> _Problem requirements_
Your task is to copy the lines of the data below from the line holding "palOff := 0x80" through the line holding "keybufDepth := none", inclusive, exactly and with nothing added.
----------
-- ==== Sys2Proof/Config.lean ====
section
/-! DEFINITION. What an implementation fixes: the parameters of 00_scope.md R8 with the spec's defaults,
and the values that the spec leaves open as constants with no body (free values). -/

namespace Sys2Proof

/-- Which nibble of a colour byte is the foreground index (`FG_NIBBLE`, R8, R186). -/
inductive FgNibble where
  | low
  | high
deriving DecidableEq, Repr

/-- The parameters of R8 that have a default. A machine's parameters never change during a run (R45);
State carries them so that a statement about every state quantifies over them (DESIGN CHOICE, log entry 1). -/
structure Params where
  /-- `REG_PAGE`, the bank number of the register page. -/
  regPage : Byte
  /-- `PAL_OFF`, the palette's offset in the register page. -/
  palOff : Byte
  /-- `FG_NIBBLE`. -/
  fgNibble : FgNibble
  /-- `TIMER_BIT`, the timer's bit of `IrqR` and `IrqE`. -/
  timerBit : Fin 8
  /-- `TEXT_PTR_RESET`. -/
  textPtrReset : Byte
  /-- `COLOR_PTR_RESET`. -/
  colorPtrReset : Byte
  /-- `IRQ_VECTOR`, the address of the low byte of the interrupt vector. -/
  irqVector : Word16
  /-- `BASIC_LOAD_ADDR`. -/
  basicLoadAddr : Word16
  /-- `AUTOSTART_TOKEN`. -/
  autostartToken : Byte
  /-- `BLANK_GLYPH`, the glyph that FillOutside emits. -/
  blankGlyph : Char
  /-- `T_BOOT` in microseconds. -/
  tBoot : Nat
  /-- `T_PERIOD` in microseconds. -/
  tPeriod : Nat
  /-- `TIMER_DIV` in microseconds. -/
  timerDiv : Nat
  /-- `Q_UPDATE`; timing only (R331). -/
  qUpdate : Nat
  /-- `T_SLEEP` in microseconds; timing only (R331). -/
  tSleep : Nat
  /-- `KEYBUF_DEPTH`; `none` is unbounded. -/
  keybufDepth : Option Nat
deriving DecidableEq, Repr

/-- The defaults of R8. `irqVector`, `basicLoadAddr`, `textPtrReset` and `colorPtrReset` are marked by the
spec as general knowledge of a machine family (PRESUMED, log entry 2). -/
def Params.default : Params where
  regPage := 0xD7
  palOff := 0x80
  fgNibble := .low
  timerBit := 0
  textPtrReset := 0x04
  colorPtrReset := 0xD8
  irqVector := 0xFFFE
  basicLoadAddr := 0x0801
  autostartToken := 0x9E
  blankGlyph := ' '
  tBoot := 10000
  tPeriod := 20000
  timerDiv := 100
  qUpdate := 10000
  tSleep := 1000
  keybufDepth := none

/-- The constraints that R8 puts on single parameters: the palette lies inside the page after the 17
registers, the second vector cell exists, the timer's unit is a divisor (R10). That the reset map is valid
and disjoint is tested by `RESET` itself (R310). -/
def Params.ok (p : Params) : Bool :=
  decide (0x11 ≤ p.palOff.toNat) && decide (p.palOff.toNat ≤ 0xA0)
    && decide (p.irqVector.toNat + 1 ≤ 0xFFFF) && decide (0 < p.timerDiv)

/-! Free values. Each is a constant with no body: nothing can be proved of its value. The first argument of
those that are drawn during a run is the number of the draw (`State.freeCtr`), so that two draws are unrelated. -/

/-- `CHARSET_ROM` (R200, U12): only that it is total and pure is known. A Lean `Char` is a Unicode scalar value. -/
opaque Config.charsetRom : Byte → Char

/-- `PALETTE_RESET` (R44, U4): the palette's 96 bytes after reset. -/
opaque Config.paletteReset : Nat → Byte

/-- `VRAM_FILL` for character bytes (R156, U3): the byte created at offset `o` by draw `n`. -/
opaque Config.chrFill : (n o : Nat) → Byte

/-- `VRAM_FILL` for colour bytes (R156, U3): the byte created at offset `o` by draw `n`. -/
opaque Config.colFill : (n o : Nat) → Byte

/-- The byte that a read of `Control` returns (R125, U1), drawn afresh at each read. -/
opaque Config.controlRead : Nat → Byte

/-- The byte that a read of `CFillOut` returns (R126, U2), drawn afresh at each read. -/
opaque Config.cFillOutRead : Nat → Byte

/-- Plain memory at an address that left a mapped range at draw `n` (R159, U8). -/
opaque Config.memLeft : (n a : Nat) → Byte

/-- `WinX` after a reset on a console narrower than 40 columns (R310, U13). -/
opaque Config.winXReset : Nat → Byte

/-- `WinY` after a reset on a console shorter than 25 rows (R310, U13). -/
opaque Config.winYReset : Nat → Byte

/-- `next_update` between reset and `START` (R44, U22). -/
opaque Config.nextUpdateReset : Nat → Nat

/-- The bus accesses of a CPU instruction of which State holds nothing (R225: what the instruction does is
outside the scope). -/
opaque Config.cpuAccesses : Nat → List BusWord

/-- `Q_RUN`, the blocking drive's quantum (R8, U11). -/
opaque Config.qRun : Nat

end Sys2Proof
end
----------
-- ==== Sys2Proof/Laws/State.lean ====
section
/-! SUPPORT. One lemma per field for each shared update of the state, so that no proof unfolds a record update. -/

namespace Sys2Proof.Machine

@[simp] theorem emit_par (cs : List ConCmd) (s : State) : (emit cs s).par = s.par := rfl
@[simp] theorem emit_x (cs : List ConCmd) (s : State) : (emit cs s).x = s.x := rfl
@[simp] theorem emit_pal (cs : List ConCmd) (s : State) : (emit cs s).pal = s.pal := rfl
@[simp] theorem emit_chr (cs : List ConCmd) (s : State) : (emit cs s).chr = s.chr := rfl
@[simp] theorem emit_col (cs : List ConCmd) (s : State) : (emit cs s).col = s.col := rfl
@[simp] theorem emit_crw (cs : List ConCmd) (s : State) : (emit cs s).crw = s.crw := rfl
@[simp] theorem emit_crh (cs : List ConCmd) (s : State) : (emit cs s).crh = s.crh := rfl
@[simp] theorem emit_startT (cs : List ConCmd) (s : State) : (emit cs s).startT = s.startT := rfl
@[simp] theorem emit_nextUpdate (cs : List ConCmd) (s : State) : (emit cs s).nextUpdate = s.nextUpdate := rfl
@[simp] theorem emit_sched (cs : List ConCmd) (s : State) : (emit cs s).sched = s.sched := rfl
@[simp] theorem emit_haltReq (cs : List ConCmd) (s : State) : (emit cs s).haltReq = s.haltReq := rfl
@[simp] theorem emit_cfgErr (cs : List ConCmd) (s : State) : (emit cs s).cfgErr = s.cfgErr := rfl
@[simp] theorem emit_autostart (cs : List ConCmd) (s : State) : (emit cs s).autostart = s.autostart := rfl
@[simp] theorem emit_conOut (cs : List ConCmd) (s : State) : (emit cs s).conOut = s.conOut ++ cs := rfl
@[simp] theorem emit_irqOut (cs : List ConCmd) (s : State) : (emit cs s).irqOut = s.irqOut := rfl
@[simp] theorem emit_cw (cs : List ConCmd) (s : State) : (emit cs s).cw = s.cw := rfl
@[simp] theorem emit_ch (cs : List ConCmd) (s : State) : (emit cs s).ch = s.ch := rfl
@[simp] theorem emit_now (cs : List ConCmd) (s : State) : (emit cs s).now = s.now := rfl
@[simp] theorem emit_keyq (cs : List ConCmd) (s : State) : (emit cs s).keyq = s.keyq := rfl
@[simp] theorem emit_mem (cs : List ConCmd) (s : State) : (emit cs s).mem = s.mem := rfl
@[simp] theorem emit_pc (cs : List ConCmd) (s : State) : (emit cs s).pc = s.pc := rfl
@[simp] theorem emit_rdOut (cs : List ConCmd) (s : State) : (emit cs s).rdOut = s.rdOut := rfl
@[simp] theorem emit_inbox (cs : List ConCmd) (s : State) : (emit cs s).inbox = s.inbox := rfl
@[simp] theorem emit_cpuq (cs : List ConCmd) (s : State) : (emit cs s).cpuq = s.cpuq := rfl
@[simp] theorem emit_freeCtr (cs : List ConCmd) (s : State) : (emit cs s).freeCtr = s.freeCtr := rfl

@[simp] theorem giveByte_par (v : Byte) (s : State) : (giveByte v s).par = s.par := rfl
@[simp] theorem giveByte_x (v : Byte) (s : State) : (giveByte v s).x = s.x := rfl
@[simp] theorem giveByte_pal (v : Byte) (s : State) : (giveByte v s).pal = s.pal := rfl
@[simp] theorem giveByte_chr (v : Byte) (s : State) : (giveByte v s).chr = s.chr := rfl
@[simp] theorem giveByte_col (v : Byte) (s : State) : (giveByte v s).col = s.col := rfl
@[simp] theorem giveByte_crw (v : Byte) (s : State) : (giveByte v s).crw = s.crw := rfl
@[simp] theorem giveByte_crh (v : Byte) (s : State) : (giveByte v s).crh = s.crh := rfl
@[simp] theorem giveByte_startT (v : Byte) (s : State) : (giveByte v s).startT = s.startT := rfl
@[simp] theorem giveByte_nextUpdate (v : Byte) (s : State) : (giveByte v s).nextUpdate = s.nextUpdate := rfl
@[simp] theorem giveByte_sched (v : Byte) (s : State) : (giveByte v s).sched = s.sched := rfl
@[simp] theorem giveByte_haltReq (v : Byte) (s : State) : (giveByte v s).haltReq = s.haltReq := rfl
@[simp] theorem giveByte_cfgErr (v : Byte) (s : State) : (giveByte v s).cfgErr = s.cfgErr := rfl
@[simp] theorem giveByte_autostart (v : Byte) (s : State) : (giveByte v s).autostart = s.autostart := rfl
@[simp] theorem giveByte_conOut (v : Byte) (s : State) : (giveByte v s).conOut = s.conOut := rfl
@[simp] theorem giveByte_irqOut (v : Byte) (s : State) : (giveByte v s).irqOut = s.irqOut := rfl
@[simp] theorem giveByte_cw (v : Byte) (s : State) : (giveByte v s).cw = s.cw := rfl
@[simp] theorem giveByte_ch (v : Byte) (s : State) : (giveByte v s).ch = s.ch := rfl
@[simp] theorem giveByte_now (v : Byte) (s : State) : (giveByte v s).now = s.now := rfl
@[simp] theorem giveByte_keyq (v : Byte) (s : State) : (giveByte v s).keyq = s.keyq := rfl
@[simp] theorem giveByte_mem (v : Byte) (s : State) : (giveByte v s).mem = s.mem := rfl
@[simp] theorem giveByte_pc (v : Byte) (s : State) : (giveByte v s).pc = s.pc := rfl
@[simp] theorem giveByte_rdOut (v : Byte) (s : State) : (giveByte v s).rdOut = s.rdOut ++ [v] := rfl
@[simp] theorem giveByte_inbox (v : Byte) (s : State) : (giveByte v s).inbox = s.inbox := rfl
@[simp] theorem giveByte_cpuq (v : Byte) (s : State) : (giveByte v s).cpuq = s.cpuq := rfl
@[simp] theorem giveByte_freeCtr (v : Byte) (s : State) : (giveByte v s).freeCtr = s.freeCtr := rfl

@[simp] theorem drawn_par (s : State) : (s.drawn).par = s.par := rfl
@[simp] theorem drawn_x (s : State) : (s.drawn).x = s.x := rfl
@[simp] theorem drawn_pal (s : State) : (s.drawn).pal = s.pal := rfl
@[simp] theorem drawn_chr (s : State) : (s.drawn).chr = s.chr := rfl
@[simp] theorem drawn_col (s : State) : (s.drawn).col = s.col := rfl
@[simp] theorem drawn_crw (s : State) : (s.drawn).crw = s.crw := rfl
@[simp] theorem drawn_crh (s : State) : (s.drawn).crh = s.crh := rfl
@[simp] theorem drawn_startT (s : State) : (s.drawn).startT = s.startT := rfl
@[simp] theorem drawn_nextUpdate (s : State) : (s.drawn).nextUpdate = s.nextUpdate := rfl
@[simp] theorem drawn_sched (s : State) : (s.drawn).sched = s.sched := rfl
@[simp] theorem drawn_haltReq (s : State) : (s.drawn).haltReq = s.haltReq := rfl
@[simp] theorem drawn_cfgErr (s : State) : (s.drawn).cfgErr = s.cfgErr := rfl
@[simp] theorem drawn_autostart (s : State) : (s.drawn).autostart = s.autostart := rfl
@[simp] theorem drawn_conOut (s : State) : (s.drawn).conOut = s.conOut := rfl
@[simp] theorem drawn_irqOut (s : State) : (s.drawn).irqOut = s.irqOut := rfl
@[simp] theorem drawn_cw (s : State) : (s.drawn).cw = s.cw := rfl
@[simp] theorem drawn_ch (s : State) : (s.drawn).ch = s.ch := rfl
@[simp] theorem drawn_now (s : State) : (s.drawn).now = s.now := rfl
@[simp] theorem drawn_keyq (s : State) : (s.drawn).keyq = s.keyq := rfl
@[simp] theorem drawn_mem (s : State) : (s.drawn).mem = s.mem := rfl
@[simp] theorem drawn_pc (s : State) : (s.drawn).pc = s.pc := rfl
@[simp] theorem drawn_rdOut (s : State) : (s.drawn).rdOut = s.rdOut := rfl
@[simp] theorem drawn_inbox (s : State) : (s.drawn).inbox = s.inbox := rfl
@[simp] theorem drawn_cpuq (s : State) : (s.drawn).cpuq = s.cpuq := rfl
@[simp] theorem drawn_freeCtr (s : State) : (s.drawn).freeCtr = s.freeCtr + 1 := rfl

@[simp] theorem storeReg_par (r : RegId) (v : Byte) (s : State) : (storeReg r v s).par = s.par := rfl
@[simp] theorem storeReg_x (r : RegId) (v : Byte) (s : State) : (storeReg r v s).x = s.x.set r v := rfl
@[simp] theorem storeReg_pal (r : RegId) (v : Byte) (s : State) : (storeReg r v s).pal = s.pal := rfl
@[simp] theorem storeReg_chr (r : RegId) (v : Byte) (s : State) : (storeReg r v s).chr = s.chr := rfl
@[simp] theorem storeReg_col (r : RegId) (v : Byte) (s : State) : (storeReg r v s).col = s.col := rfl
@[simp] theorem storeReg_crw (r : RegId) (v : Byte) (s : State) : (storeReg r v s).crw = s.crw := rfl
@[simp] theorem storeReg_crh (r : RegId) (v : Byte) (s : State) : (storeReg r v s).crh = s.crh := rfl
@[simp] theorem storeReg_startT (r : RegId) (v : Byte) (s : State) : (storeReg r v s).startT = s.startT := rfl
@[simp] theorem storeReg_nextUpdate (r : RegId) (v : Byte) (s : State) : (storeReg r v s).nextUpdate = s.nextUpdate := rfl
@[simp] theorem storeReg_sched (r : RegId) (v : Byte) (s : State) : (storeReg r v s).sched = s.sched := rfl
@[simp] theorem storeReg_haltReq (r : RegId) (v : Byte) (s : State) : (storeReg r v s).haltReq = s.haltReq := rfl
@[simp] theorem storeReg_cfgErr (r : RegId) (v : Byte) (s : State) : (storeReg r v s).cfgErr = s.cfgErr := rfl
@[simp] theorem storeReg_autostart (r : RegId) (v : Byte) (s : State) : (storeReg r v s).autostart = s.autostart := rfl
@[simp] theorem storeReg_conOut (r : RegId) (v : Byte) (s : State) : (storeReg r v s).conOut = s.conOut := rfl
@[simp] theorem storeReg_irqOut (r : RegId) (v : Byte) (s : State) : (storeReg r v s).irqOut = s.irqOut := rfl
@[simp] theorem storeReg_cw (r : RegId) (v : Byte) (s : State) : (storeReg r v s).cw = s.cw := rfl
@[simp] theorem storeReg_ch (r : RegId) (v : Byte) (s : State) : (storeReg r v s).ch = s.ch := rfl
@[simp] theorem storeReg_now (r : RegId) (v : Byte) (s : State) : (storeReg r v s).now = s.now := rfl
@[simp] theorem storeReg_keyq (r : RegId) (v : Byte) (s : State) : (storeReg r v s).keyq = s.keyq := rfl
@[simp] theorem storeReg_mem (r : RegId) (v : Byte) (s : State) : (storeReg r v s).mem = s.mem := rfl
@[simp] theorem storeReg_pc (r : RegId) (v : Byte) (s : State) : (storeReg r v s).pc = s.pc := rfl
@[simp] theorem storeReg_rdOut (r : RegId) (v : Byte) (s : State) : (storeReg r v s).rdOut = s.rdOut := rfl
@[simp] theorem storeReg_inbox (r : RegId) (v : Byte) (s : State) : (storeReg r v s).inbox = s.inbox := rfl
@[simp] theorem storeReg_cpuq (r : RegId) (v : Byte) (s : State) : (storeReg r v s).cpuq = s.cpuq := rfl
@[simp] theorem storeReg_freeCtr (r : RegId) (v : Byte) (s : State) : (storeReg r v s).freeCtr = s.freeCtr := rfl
----------
> _Solution for this problem_
  palOff := 0x80
  fgNibble := .low
  timerBit := 0
  textPtrReset := 0x04
  colorPtrReset := 0xD8
  irqVector := 0xFFFE
  basicLoadAddr := 0x0801
  autostartToken := 0x9E
  blankGlyph := ' '
  tBoot := 10000
  tPeriod := 20000
  timerDiv := 100
  qUpdate := 10000
  tSleep := 1000
  keybufDepth := none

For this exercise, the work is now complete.